Профессор на мгновение замер с недонесенным до рта кусочком стейка. Меня пронзил жуткий, абсолютно пустой взгляд, словно там, внутри, внезапно никого не осталось.
- Это... Действительно было бы нежелательно. Но благодаря вашей клятве мы будем уверены, что это не злой умысел. Волхов, допивайте своё молоко и ешьте спокойно. Вас в любом случае оставят в живых и даже при памяти.
- Потому что у меня клятва о неразглашении?
- Потому что Орден Золотой розы поднимет крик, и от Фогруфа останутся лишь воспоминания. Как и от репутации Аунфлаев.
- Спасибо, успокоили, сэр. Прям гора с плеч свалилась, - пробормотала я. – Я никогда никого не лечил от безумия. Это не моя специальность! А если у меня ничего не получится? А если я сделаю только хуже? И даже если получится… Сколько было в нашей истории случаев, что строителей, которые строили крепости с тайными ходами…
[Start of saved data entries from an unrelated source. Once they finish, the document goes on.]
/-- Threads held at a trap, of every group of a context that has no open frame, become eligible: a block may be free; with a
frame of their group's open they stay held until it closes (R164, R437). -/
def State.releaseHeld (s : State) (ctx : Nat) : State :=
  { s with cores := s.cores.map (fun c => (c.1, { c.2 with team := c.2.team.map (fun t =>
      if t.ctx = ctx then { t with groups := t.groups.map (fun g => (g.1, if g.2.frame.isSome then g.2 else g.2.release (fun k => k = .held))) } else t) })) }

/-- Threads leave the open frame; the last one closes it (R163, R164). -/
def State.leaveFrame (s : State) (ls : Dword) : State :=
  let g := s.group
  let tm := g.trapmask &&& ~~~ls
  match g.frame with
  | none => s
  | some f =>
    if g.trapmask &&& ls = 0 then s
    else if tm ≠ 0 then s.modGroup (fun g => { g with trapmask := tm })
    else
      (s.modGroup (fun g => { (g.setS 1 f.savedS1).dropS1.loseTq with frame := none, trapmask := 0 })).releaseHeld s.team.ctx

/-- The return from a trap: threads go back to where they trapped, with their REPCNT, and leave the frame (R166). -/
def State.returnFrom (s : State) (ls : Dword) (pcOf repOf : Nat → Nat) : State :=
  let l := lanesOf ls
  (s.modGroup (fun g => { g with
    pc := tputs 0 g.pc (l.map (fun l => (l, pcOf l)))
    repcnt := tputs 0 g.repcnt (l.map (fun l => (l, repOf l))) })).leaveFrame ls

end Sys2Proof.Machine
end

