-- ==== Sys2Proof/Machine/Coherence.lean ====
section
/-! DEFINITION. Line states, the die directories and the fold directory (R453 to R464, R472, R473), gathering partials
(R220). The bytes of a line stand in memory alone: copies never differ from it but in a G line's partials. -/
namespace Sys2Proof.Machine
open Sys2Proof

/-! ## Element operations (R218) -/

def minmaxI (wantMax : Bool) (a b : Word) (sgn : Bool) : Word :=
  let less := if sgn then a.slt b else a.ult b
  if wantMax then (if less then b else a) else (if less then a else b)

/-- OP on one float element, without flags (R218). -/
def atomF (f : Fmt) (op m b : Nat) : Nat :=
  if op = 0 then (f.add 0 false m b).code else if op = 1 then (f.minmax false m b).code
  else if op = 2 then (f.minmax true m b).code else b

/-- REFS of a mass entry, and the entry with another REFS (R353). -/
def refsOf (v : Nat) : Nat := bits v 29 16
def setRefs (n v : Nat) : Nat := v - refsOf v * 65536 + n * 65536
def refsDown (v : Nat) : Nat := setRefs (refsOf v - 1) v
def refsUp (v : Nat) : Nat := setRefs (min (refsOf v + 1) 16383) v

/-- The atomic steps on a mass entry, numbered behind the element operations: REFS down and up by one (R355), MASS halved (R362). -/
def opRefsDown : Nat := 16
def opRefsUp : Nat := 17
def opHalve : Nat := 18

/-- OP(m, b) of R218 for TYPE 0 to 3 of R122; 8 is the saturating 16-bit addition of a mass contribution (R361), 16 to 18 are the
steps of R355 and R362. -/
def atomOp (op ty : Nat) (m b : Word) : Word :=
  if op = 6 then b
  else if op = opRefsDown then BitVec.ofNat 32 (refsDown m.toNat)
  else if op = opRefsUp then BitVec.ofNat 32 (refsUp m.toNat)
  else if op = opHalve then BitVec.ofNat 32 (m.toNat / 65536 * 65536 + m.toNat % 65536 / 2)
  else if op = 8 then BitVec.ofNat 32 (m.toNat / 65536 * 65536 + min (m.toNat % 65536 + b.toNat % 65536) 65535)
  else if ty ≤ 1 then
    if op = 0 then m + b else if op = 1 then minmaxI false m b (ty = 0) else if op = 2 then minmaxI true m b (ty = 0)
    else if op = 3 then m &&& b else if op = 4 then m ||| b else m ^^^ b
  else if ty = 2 then BitVec.ofNat 32 (atomF F32 op m.toNat b.toNat)
  else BitVec.ofNat 32 (atomF BF16 op (bits m.toNat 15 0) (bits b.toNat 15 0)
        + 2 ^ 16 * atomF BF16 op (bits m.toNat 31 16) (bits b.toNat 31 16))

/-! ## Homes (R454, R472) -/

/-- The slot of a line in the home table (R454). -/
def homeSlot (ln : Nat) : Nat := bits ln 11 0 ^^^ bits ln 23 12 ^^^ bits ln 35 24 ^^^ bits ln 44 36

/-- The domain fold number that HT gives a slot. -/
def Domain.slot (d : Domain) (i : Nat) : Nat :=
  match tget 0 d.ht i with
  | 0 => d.live.getD (i % d.live.length) 0
  | n + 1 => n

def Domain.liveNow (d : Domain) : List Nat := d.live.filter (fun f => !d.failed.contains f)
/-- The lowest slot that still names a fold die. -/
def Domain.slotOf (d : Domain) (f : Nat) : Option Nat := (List.range 4096).find? (fun i => d.slot i = f)
/-- The new home of the slot that the rehash moves now, from failed fold die f: LIVE′ is what lived as the rehash began (R472). -/
def Domain.newHome (d : Domain) (f : Nat) : Nat := d.rest.getD (d.rehash % d.rest.length) f

/-- The fold die that serves a line, and whether it does so in safe mode: a SAFE slot goes to the partner, and the sets
of the slot that the rehash moves go to their new home one after another (R472). -/
def Domain.home (d : Domain) (ln : Nat) : Nat × Bool :=
  let h := d.slot (homeSlot ln)
  if d.safeOf ≠ some h then (h, false)
  else if d.rebuilt ∧ ln % 64 < d.moved ∧ d.slotOf h = some (homeSlot ln) then (d.newHome h, false)
  else (h ^^^ 1, !d.rebuilt)

/-- The set of a line in a fold directory (R459). -/
def foldSet (ln : Nat) : Nat := homeSlot ln * 64 + bits ln 5 0
/-- The pointer of a die (R453): dies 0 to 7 are this module's; 8 + p stands for the die of pointer p elsewhere. -/
def State.diePtr (s : State) (die : Nat) : Nat := if die < 8 then 8 * s.domain.module + die else die - 8
/-- The die of a pointer. -/
def State.ptrDie (s : State) (p : Nat) : Nat := if p / 8 = s.domain.module then p % 8 else p + 8
/-- The dies of the domain: this module's, the other modules' (die d of module m is 8·(1 + m) + d). -/
def State.dies (s : State) : List Nat :=
  List.range 8 ++ ((s.domain.peers.flatMap (fun m => (List.range 8).map (fun d => 8 * (1 + m) + d)))
    ++ ((s.cores.map (fun (c : Nat × Core) => dieOf c.1)).filter (8 ≤ ·))).dedup
/-- Which directory of the state stands for fold die h: this module's 0 or 1, or 2, which holds what the directory homes
on other modules know of this module's dies (log 7). -/
def State.foldIx (s : State) (h : Nat) : Nat := if h / 2 = s.domain.module then h % 2 else 2
/-- The directory of a line. -/
def State.dirOf (s : State) (ln : Nat) : Nat := s.foldIx (s.domain.home ln).1

/-! ## Lines in near caches (R455) -/

def State.line (s : State) (core ln : Nat) : LineState := tget .i (s.coreAt core).lines ln
def State.setLine (s : State) (core ln : Nat) (x : LineState) : State :=
  s.modCore core (fun c => { c with lines := tput .i c.lines ln x })
/-- Change a line's state at every core of some dies. -/
def State.mapLine (s : State) (ln : Nat) (p : Nat → Bool) (f : LineState → LineState) : State :=
  { s with cores := s.cores.map (fun c => if p c.1 then (c.1, { c.2 with lines := tput .i c.2.lines ln (f (tget .i c.2.lines ln)) }) else c) }

/-! ## Late faults (R216, R441, R485) -/

/-- The grid and the TEAMID of the team on a core. -/
def State.ownerOf (s : State) (c : Nat) : Nat × Nat := let t := (s.coreAt c).team.getD {}; (t.grid, t.teamid)
/-- What a record names of a team, from its grid's launch record: the team may have left its core (R216, R434). -/
def State.ownerTeam (s : State) (o : Nat × Nat) : Team :=
  let r := (s.grid o.1).record
  { grid := o.1, ctx := recCtx r, gridid := recGridid r, teamid := o.2 }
Неожиданно на макушку опустилась тяжёлая тёплая ладонь. Она неуверенно, как-то неумело провела до затылка. На мгновение пальцы зарылись в кудри, мягко надавили на кожу, и вниз по позвоночнику побежали мурашки. Я замерла на полуслове, как испуганный суслик, и ладонь тут же исчезла.
- Перестаньте забивать голову глупостями, Волхов, - невозмутимо сказал профессор. – Вы не строитель, а истинный целитель и уникальный специалист по человеческой магии. Вы связаны очень жёсткой клятвой, которая не позволит вам сказать ничего лишнего, даже если вы этого пожелаете. Вы ребёнок. И все эти преимущества вам прекрасно известны. Никто вас не убьёт. Вы ценнее живым.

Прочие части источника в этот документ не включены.